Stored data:

Content starts

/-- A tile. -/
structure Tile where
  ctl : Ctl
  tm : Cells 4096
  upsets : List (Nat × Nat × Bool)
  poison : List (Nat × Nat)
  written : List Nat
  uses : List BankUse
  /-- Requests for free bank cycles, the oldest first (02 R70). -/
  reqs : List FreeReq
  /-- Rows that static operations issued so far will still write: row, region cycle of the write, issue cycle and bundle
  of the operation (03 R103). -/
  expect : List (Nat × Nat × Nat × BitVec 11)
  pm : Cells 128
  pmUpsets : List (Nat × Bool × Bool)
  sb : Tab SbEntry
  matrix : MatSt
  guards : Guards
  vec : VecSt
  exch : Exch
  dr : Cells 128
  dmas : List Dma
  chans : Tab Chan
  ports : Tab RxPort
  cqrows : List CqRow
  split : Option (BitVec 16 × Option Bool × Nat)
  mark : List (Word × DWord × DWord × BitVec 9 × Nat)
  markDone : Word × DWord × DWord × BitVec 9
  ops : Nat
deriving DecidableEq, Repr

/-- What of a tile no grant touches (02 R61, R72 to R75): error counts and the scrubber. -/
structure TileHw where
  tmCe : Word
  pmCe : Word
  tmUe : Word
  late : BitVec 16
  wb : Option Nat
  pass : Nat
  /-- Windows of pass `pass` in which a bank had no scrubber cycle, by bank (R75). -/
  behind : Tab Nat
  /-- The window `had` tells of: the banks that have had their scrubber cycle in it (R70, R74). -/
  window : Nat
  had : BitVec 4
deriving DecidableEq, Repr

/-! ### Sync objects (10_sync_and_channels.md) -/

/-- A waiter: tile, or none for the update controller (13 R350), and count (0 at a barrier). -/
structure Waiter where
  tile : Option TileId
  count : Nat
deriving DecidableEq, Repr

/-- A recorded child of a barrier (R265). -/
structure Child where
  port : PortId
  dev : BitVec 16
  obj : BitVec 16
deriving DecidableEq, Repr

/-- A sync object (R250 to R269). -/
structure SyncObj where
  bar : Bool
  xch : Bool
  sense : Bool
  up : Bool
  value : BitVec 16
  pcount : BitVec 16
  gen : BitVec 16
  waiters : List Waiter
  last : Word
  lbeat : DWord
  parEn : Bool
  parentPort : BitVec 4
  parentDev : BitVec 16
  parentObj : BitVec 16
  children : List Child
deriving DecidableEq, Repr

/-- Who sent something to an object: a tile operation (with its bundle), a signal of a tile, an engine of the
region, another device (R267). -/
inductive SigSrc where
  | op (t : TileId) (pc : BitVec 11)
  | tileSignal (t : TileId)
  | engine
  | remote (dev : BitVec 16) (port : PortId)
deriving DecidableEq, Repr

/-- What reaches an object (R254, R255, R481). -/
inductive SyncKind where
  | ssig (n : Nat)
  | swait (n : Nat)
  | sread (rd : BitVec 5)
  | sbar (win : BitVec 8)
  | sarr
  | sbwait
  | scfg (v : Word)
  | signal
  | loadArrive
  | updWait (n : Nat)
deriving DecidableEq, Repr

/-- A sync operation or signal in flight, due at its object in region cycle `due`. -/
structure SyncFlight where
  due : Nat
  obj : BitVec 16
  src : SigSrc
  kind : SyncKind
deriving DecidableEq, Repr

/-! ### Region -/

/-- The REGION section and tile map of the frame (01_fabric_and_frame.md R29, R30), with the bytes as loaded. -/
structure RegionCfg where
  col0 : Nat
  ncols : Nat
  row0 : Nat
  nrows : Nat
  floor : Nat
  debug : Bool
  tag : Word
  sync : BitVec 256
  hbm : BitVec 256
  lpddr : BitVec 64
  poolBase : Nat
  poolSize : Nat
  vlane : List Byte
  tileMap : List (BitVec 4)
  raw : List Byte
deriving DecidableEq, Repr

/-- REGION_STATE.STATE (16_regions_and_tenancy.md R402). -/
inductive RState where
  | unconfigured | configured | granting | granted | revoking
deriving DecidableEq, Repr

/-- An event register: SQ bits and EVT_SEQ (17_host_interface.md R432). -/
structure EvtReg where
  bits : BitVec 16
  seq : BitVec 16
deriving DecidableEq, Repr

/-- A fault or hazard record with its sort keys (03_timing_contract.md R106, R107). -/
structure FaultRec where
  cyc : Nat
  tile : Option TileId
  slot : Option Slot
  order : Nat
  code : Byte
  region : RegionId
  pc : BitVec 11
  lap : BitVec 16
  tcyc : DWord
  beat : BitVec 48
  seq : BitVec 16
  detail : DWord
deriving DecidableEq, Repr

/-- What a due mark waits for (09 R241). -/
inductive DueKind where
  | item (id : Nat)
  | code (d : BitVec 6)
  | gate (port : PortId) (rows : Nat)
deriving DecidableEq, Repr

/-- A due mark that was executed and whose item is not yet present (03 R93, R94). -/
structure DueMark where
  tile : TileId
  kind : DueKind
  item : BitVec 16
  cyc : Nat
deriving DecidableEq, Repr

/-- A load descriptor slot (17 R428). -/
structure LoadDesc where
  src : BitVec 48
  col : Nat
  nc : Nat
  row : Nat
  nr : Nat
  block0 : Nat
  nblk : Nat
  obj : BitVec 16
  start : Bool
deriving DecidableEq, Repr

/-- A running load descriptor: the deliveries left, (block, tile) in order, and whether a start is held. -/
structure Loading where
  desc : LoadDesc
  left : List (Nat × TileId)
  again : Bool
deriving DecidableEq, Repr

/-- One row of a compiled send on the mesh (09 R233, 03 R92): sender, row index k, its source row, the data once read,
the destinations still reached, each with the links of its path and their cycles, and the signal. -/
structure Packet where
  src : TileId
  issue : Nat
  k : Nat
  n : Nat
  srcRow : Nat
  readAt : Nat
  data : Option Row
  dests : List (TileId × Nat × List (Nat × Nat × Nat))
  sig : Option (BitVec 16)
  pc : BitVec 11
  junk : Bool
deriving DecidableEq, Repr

Content ends
Content starts

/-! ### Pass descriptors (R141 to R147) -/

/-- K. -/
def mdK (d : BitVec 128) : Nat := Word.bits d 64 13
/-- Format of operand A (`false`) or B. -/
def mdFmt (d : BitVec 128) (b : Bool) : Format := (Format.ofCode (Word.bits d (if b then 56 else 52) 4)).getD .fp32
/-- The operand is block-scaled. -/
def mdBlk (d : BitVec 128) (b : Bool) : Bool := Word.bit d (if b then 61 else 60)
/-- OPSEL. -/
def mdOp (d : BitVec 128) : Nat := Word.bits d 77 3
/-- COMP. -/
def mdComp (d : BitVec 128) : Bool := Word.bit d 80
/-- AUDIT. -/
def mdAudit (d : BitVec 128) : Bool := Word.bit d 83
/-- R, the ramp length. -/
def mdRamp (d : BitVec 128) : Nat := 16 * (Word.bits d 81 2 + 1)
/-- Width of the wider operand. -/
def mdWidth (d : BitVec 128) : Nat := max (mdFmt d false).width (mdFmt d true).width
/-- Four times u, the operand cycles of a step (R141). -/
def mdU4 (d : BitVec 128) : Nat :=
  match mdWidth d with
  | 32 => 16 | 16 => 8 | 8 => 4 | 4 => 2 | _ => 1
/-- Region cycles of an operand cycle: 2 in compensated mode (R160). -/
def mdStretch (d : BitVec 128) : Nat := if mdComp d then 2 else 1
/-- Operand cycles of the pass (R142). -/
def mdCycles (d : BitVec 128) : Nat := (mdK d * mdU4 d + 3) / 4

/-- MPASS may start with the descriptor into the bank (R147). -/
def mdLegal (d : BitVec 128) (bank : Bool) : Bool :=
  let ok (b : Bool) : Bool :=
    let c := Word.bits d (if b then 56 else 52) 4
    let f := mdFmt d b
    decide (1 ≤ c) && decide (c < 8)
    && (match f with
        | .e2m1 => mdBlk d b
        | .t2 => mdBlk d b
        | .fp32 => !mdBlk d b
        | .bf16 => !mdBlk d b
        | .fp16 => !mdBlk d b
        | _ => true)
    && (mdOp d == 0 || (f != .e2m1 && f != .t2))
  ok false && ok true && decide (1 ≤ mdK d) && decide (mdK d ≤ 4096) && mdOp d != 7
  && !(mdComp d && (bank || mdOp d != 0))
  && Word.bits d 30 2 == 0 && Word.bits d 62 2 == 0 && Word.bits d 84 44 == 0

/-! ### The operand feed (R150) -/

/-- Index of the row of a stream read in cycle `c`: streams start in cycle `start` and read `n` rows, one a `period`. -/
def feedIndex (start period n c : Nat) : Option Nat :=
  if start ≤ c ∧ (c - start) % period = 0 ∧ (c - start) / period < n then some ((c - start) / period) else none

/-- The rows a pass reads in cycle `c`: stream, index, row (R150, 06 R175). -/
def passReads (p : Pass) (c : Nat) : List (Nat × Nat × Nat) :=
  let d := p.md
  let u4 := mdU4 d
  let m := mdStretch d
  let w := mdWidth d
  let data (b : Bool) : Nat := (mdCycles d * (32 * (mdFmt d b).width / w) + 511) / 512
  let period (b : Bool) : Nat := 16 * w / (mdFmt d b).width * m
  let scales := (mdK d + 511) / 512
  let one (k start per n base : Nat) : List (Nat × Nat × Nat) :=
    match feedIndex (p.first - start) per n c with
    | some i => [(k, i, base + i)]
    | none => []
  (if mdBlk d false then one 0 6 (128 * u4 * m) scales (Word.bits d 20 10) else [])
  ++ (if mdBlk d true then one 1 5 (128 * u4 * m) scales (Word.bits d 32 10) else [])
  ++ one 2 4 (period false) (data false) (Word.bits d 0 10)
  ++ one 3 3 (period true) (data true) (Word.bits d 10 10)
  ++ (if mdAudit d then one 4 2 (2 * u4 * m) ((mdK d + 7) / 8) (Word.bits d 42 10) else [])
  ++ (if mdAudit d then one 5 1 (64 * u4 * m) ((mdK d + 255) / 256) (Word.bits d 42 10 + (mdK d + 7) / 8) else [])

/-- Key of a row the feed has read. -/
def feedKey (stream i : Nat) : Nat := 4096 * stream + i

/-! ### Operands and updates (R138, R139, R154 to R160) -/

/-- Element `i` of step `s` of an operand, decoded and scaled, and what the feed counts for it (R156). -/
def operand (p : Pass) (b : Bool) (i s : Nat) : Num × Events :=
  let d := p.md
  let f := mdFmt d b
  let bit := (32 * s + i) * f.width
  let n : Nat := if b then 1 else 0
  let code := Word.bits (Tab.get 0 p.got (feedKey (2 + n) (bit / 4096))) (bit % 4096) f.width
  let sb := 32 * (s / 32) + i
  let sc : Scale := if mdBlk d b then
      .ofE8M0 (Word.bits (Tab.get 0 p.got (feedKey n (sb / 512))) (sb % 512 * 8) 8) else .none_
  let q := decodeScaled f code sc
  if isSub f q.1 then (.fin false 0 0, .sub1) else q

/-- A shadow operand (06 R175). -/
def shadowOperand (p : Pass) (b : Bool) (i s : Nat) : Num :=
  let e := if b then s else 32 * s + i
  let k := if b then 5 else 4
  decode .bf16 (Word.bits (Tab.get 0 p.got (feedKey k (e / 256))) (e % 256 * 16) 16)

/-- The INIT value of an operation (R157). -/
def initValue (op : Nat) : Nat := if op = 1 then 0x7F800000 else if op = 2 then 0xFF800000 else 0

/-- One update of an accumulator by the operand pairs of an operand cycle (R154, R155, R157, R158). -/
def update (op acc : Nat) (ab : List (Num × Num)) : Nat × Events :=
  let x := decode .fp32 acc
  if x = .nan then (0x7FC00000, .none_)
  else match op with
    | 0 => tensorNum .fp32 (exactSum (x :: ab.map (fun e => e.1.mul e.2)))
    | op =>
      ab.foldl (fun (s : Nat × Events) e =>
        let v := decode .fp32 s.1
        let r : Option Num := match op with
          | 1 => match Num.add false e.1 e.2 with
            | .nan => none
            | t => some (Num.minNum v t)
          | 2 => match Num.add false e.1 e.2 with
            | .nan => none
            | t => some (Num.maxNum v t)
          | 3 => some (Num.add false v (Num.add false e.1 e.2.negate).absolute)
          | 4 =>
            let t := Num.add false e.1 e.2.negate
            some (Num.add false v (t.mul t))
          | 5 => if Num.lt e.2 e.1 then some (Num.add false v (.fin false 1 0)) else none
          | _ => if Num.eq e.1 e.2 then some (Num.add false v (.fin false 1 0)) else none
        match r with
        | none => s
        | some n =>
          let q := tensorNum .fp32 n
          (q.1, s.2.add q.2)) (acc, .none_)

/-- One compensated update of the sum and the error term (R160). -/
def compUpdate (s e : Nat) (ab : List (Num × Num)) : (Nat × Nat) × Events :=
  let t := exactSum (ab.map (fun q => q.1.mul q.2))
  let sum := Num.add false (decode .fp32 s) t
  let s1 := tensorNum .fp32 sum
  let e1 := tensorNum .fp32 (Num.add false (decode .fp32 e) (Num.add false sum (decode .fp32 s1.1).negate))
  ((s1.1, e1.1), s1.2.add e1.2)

Content ends

## [EXERCISE REQUIREMENTS]
Would you please repeat exactly the lines above, starting at the line with "(09 R241). -/" and stopping at the line with "item : BitVec 16", both included?

## [SOLUTION]
/-- What a due mark waits for (09 R241). -/
inductive DueKind where
  | item (id : Nat)
  | code (d : BitVec 6)
  | gate (port : PortId) (rows : Nat)
deriving DecidableEq, Repr

/-- A due mark that was executed and whose item is not yet present (03 R93, R94). -/
structure DueMark where
  tile : TileId
  kind : DueKind
  item : BitVec 16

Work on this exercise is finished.